• _SOURCE INFORMATION_:
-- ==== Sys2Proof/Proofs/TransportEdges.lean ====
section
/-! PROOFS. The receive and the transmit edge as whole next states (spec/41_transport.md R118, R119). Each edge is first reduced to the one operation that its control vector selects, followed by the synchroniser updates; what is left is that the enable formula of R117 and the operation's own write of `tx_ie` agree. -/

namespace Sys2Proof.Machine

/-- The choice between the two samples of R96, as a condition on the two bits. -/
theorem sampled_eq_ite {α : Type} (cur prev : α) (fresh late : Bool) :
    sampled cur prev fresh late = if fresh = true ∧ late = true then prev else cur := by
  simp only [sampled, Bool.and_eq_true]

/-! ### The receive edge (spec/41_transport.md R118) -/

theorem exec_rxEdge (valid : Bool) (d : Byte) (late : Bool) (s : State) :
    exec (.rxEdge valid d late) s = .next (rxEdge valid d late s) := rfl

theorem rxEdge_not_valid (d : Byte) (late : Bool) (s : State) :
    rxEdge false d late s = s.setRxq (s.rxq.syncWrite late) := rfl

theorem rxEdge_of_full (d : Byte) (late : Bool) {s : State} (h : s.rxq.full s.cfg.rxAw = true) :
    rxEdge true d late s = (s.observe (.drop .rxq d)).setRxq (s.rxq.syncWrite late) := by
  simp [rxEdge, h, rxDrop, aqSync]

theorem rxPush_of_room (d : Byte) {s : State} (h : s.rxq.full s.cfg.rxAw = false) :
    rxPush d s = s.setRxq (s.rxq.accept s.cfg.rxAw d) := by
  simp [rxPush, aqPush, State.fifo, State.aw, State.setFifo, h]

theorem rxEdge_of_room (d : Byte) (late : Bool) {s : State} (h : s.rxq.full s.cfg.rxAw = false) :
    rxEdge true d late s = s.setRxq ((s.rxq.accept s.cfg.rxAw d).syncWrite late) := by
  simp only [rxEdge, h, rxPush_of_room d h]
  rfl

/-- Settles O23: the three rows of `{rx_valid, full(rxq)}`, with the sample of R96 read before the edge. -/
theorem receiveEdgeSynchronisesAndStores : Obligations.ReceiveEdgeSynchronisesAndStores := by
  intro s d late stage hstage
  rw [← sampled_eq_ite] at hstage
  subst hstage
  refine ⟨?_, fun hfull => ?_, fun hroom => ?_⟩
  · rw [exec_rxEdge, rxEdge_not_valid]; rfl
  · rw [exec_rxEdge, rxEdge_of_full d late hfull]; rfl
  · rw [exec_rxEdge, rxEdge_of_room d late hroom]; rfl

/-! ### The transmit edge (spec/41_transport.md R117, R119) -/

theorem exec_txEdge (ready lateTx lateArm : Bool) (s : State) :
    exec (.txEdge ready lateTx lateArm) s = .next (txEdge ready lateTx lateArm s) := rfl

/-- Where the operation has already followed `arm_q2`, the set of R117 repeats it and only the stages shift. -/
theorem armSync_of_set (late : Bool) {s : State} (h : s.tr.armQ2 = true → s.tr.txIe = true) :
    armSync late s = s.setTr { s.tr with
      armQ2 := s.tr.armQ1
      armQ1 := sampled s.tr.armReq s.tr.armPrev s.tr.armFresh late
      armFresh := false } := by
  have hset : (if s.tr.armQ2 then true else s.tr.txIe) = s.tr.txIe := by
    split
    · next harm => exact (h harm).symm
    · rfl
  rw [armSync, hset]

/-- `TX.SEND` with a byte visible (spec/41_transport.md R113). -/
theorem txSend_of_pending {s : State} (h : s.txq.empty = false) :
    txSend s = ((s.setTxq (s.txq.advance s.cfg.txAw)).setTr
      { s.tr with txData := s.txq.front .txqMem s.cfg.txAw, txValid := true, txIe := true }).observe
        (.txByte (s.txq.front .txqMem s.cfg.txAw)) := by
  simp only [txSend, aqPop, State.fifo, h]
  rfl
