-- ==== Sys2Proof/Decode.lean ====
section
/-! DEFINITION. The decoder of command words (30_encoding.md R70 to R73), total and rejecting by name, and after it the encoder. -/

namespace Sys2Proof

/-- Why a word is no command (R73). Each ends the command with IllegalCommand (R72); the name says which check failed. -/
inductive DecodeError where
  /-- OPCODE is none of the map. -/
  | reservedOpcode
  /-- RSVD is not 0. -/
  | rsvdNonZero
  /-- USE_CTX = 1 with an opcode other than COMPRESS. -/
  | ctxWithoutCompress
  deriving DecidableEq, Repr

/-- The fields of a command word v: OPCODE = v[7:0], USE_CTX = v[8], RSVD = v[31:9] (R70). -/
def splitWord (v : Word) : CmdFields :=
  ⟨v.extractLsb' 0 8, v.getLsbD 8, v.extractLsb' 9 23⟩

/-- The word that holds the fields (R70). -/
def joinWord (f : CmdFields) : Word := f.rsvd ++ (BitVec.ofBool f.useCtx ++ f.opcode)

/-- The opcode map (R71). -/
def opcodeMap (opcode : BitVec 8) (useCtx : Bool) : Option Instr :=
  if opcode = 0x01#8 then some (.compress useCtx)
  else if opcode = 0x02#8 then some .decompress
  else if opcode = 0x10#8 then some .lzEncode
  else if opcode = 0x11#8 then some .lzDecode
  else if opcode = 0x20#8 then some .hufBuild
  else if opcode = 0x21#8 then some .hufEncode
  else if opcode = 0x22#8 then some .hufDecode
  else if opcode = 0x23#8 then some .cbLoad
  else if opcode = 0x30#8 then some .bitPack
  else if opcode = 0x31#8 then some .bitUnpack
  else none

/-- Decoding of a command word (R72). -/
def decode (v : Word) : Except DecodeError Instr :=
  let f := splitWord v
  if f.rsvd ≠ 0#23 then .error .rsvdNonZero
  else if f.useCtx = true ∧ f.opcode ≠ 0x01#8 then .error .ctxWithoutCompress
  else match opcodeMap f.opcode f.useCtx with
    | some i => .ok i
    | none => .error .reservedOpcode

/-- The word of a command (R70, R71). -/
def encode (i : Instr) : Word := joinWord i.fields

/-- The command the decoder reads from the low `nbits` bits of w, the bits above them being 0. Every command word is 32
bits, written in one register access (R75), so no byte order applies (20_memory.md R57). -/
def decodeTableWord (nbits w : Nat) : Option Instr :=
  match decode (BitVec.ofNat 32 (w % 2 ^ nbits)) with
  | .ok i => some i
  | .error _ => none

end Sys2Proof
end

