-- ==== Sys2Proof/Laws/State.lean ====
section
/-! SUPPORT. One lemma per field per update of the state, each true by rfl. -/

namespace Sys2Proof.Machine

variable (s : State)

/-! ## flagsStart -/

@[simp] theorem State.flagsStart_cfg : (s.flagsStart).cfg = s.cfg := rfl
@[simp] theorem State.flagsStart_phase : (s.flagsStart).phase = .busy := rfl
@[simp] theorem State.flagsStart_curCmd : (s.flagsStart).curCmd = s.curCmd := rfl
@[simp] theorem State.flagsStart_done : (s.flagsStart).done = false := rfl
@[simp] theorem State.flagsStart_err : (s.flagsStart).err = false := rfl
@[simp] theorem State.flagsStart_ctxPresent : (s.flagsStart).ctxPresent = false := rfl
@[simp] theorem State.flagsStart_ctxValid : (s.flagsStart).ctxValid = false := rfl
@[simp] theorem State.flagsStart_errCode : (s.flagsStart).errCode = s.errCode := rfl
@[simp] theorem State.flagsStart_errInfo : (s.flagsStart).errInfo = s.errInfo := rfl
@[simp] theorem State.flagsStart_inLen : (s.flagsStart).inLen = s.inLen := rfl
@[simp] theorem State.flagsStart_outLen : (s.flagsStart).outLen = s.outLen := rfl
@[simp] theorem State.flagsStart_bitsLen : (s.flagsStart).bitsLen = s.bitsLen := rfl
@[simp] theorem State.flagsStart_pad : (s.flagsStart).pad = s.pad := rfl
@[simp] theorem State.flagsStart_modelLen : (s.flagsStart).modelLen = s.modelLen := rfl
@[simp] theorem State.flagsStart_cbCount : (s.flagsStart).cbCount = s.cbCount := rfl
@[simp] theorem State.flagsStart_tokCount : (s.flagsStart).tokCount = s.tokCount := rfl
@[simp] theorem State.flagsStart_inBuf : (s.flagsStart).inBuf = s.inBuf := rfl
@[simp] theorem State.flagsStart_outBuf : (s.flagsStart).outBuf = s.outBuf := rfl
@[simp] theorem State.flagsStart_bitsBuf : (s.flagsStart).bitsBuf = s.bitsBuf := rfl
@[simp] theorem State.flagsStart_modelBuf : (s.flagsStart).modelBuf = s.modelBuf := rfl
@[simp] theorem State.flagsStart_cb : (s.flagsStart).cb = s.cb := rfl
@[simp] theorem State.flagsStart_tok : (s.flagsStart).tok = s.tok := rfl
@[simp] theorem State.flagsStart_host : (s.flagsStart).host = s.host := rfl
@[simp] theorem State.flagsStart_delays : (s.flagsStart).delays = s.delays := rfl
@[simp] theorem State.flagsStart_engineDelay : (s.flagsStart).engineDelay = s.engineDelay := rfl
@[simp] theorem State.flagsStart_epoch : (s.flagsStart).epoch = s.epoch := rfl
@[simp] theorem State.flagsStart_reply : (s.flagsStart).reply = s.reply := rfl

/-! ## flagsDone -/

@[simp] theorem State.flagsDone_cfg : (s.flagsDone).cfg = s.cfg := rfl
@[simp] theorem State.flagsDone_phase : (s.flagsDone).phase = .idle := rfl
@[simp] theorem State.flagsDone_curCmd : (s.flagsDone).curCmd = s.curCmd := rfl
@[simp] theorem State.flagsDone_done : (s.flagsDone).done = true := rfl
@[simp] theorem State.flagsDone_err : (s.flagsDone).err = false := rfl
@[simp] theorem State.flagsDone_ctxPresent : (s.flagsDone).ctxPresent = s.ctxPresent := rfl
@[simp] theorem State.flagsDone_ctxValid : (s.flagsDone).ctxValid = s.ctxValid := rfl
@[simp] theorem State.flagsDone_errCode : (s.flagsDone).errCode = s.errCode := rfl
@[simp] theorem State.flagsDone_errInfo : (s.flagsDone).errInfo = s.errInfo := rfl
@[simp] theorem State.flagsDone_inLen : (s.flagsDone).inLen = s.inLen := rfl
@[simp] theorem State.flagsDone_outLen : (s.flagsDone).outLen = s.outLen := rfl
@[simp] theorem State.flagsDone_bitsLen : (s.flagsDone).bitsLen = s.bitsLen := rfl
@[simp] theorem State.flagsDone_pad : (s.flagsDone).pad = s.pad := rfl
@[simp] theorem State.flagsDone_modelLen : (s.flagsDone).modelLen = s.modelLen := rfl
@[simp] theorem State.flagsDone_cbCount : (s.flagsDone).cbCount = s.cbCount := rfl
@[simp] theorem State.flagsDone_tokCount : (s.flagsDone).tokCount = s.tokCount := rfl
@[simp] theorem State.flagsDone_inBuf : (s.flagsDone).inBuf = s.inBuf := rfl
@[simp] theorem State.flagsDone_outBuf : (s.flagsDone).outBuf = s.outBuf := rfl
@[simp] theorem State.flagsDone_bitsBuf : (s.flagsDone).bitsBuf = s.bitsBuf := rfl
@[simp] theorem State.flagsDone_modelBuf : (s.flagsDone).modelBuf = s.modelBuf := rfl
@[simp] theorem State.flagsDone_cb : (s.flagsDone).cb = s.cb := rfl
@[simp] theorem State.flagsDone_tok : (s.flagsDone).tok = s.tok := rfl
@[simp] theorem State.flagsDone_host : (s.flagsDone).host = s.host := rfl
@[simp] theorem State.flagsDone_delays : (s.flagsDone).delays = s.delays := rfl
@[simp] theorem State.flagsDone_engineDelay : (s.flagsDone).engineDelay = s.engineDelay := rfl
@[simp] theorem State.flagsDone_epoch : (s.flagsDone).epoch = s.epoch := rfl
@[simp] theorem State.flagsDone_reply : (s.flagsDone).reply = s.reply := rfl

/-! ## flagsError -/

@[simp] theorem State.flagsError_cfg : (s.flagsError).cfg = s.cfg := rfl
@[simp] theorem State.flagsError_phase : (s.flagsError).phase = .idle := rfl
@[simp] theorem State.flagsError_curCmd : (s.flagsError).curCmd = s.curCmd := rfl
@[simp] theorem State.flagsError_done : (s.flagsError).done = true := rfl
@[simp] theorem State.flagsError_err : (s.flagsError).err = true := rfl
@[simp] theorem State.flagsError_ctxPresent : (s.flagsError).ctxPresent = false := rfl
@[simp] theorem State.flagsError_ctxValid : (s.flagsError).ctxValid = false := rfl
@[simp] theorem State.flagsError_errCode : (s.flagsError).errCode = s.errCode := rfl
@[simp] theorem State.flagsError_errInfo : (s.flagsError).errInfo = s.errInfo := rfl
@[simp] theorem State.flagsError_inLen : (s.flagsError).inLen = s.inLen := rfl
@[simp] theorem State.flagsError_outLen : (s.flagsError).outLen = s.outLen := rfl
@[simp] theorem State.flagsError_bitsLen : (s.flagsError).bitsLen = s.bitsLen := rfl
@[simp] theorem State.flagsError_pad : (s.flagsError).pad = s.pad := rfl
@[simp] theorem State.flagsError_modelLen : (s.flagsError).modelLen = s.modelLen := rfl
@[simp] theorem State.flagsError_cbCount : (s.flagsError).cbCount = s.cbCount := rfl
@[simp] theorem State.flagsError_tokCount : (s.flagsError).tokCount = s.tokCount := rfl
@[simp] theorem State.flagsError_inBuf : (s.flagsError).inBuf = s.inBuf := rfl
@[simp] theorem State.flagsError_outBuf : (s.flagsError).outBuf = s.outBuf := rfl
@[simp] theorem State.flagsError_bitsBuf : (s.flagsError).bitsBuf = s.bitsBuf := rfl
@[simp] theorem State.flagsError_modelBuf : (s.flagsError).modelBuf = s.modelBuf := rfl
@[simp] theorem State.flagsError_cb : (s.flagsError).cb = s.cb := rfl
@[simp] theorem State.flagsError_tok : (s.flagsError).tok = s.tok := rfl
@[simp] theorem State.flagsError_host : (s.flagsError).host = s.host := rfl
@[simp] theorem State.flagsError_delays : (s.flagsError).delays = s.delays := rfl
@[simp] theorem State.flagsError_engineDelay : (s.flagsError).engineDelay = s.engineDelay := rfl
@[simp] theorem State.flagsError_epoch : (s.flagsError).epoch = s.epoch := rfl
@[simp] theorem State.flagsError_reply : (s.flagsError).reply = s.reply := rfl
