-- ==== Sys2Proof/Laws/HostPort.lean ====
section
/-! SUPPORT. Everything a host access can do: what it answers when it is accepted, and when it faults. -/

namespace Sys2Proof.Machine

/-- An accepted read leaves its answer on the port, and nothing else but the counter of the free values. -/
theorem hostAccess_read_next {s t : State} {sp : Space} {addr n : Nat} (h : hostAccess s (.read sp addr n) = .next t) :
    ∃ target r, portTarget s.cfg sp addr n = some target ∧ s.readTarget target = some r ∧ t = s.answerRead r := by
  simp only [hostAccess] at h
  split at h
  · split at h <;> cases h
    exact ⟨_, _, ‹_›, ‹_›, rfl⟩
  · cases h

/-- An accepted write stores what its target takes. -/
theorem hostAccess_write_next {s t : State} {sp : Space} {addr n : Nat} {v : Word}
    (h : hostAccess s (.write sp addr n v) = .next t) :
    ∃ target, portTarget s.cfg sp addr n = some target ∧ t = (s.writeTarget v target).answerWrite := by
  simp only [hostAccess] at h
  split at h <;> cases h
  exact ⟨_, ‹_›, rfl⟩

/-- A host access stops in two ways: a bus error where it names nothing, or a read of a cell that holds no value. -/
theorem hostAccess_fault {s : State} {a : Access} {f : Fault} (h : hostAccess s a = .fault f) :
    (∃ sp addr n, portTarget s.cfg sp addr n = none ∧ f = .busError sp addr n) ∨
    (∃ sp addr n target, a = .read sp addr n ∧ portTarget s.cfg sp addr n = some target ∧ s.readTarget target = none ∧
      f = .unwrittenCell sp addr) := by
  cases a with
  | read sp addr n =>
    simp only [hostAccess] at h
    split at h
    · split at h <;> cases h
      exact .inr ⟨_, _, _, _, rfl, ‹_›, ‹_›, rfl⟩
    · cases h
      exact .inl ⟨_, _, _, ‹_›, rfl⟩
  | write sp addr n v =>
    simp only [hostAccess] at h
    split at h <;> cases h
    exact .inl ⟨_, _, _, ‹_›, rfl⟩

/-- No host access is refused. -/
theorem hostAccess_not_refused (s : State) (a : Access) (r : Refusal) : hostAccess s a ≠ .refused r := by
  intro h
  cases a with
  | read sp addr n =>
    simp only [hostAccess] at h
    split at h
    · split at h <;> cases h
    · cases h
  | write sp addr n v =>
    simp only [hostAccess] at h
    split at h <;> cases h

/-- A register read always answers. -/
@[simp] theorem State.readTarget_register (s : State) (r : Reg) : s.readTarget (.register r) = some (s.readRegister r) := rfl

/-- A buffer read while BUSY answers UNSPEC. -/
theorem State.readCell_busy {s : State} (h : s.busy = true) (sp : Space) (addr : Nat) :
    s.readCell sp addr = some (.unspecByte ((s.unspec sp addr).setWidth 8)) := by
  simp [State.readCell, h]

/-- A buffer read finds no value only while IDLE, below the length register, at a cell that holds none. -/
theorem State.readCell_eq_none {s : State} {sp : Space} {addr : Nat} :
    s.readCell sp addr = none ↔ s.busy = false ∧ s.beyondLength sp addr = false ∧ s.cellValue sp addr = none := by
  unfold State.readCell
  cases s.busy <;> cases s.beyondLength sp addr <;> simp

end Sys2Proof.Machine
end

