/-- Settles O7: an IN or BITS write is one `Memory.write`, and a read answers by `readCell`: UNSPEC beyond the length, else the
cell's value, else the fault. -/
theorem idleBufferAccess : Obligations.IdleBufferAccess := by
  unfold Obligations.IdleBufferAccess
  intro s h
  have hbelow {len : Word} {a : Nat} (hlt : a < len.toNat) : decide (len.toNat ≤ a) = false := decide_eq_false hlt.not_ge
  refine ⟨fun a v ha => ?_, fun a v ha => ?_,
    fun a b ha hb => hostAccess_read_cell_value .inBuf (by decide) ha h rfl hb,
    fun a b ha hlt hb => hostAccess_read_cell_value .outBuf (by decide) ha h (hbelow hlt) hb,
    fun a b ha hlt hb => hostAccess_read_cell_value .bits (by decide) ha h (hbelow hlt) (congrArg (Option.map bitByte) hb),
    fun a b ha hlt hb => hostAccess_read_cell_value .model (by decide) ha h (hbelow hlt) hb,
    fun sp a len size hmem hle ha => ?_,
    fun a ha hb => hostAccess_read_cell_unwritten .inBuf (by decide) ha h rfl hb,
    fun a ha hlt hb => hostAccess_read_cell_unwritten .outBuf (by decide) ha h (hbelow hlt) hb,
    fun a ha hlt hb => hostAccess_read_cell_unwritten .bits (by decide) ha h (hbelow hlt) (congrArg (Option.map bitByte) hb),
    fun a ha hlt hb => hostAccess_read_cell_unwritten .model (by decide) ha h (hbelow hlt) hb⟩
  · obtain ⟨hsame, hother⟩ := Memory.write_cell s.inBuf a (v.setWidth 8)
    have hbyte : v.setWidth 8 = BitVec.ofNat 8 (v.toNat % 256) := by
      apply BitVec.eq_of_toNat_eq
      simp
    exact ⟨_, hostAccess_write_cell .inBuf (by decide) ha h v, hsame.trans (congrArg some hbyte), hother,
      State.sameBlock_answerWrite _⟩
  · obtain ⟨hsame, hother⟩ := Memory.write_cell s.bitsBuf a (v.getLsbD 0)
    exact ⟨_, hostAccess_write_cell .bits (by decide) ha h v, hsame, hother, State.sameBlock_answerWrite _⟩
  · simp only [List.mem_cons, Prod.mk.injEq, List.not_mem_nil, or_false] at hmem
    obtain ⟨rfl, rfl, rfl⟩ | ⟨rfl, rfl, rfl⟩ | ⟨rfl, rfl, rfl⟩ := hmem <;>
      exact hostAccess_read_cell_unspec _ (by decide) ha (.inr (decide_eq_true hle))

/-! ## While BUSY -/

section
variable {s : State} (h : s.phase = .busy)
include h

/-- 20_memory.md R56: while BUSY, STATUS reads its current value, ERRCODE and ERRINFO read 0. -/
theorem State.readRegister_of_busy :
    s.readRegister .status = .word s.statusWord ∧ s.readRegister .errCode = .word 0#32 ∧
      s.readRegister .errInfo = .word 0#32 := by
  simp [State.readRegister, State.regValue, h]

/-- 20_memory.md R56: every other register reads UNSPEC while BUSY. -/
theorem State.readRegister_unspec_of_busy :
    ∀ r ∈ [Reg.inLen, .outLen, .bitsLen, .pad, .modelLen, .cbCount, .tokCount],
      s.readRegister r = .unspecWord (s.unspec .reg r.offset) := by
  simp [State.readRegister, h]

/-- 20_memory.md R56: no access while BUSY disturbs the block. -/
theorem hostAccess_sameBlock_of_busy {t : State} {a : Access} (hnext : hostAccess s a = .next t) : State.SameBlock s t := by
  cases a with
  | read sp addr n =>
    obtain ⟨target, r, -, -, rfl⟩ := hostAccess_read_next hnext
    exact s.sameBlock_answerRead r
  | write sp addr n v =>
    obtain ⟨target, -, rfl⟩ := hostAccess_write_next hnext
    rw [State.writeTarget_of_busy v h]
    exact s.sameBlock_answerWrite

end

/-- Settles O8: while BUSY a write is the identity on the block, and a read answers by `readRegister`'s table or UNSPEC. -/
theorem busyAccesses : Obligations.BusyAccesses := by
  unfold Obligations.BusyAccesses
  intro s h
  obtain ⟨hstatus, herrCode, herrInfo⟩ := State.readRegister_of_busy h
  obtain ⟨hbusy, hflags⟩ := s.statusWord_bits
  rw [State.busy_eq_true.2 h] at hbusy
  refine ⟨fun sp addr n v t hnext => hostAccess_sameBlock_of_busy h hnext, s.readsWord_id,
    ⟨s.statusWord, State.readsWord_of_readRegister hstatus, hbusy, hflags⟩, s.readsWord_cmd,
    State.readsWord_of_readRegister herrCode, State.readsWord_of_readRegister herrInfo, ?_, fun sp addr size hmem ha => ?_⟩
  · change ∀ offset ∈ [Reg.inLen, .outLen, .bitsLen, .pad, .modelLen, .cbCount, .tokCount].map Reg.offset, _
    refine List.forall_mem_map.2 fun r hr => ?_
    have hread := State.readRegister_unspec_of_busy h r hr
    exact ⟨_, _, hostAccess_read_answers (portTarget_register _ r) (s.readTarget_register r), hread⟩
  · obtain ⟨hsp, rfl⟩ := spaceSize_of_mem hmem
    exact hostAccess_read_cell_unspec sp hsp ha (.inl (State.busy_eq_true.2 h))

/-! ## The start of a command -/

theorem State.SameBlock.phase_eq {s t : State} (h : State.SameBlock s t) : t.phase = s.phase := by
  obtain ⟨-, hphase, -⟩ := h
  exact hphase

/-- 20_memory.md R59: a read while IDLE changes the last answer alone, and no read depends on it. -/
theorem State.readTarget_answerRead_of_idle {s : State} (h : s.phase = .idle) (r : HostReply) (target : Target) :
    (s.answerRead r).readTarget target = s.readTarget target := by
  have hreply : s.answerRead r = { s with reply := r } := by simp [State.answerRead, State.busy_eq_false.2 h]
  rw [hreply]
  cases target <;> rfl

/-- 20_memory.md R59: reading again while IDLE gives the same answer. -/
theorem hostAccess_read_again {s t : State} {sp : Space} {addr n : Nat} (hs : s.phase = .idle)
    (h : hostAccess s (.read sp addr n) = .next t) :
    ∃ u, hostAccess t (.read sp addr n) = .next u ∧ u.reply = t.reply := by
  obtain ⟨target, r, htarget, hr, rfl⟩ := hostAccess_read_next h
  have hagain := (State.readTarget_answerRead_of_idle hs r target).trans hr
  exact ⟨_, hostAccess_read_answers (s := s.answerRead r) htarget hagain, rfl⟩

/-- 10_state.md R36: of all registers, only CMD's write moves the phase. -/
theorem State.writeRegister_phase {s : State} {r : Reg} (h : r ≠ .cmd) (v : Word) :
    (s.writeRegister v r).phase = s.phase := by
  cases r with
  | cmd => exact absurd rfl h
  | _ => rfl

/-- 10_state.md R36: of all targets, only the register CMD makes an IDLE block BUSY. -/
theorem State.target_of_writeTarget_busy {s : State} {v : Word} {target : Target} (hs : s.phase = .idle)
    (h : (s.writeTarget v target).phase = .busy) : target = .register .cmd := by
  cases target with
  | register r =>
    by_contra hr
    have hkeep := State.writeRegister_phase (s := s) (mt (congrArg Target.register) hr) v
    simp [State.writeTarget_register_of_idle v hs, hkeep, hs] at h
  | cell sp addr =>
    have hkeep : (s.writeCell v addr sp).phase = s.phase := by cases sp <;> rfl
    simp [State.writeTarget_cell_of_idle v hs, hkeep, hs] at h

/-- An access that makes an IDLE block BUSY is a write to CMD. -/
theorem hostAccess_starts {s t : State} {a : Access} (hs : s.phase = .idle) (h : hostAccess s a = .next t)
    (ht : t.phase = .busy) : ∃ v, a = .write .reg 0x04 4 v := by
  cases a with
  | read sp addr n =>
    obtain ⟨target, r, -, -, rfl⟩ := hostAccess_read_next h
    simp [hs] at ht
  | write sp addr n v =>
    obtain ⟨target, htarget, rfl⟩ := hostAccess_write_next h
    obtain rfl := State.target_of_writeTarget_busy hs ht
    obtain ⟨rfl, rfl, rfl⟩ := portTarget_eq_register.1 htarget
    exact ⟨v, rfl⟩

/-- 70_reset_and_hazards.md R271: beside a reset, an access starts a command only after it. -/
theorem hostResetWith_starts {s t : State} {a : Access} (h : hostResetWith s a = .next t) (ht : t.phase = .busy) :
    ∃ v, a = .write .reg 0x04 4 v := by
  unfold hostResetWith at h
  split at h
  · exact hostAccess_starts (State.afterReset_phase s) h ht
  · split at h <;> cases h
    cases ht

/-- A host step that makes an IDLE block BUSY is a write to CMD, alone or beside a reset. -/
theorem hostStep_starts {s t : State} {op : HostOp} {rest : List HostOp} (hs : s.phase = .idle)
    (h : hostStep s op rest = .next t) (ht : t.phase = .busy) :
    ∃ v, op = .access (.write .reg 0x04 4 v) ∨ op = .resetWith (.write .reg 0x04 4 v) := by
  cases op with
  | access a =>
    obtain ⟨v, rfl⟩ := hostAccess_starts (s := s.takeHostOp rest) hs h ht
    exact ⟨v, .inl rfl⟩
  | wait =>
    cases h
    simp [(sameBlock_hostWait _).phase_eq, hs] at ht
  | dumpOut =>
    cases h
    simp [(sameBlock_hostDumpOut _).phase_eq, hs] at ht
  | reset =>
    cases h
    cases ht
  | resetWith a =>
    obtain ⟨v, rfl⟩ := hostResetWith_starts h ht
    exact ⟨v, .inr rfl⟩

• _YOUR OBJECTIVE_:
Restate word for word the entries above from the line with "(s.flagsStart).epoch = s.epoch := rfl" through the line with "(s.flagsDone).done = true := rfl", inclusive, leaving out everything else.

• _REPLY TO THE TASK_:
@[simp] theorem State.flagsStart_epoch : (s.flagsStart).epoch = s.epoch := rfl
@[simp] theorem State.flagsStart_reply : (s.flagsStart).reply = s.reply := rfl

/-! ## flagsDone -/

@[simp] theorem State.flagsDone_cfg : (s.flagsDone).cfg = s.cfg := rfl
@[simp] theorem State.flagsDone_phase : (s.flagsDone).phase = .idle := rfl
@[simp] theorem State.flagsDone_curCmd : (s.flagsDone).curCmd = s.curCmd := rfl
@[simp] theorem State.flagsDone_done : (s.flagsDone).done = true := rfl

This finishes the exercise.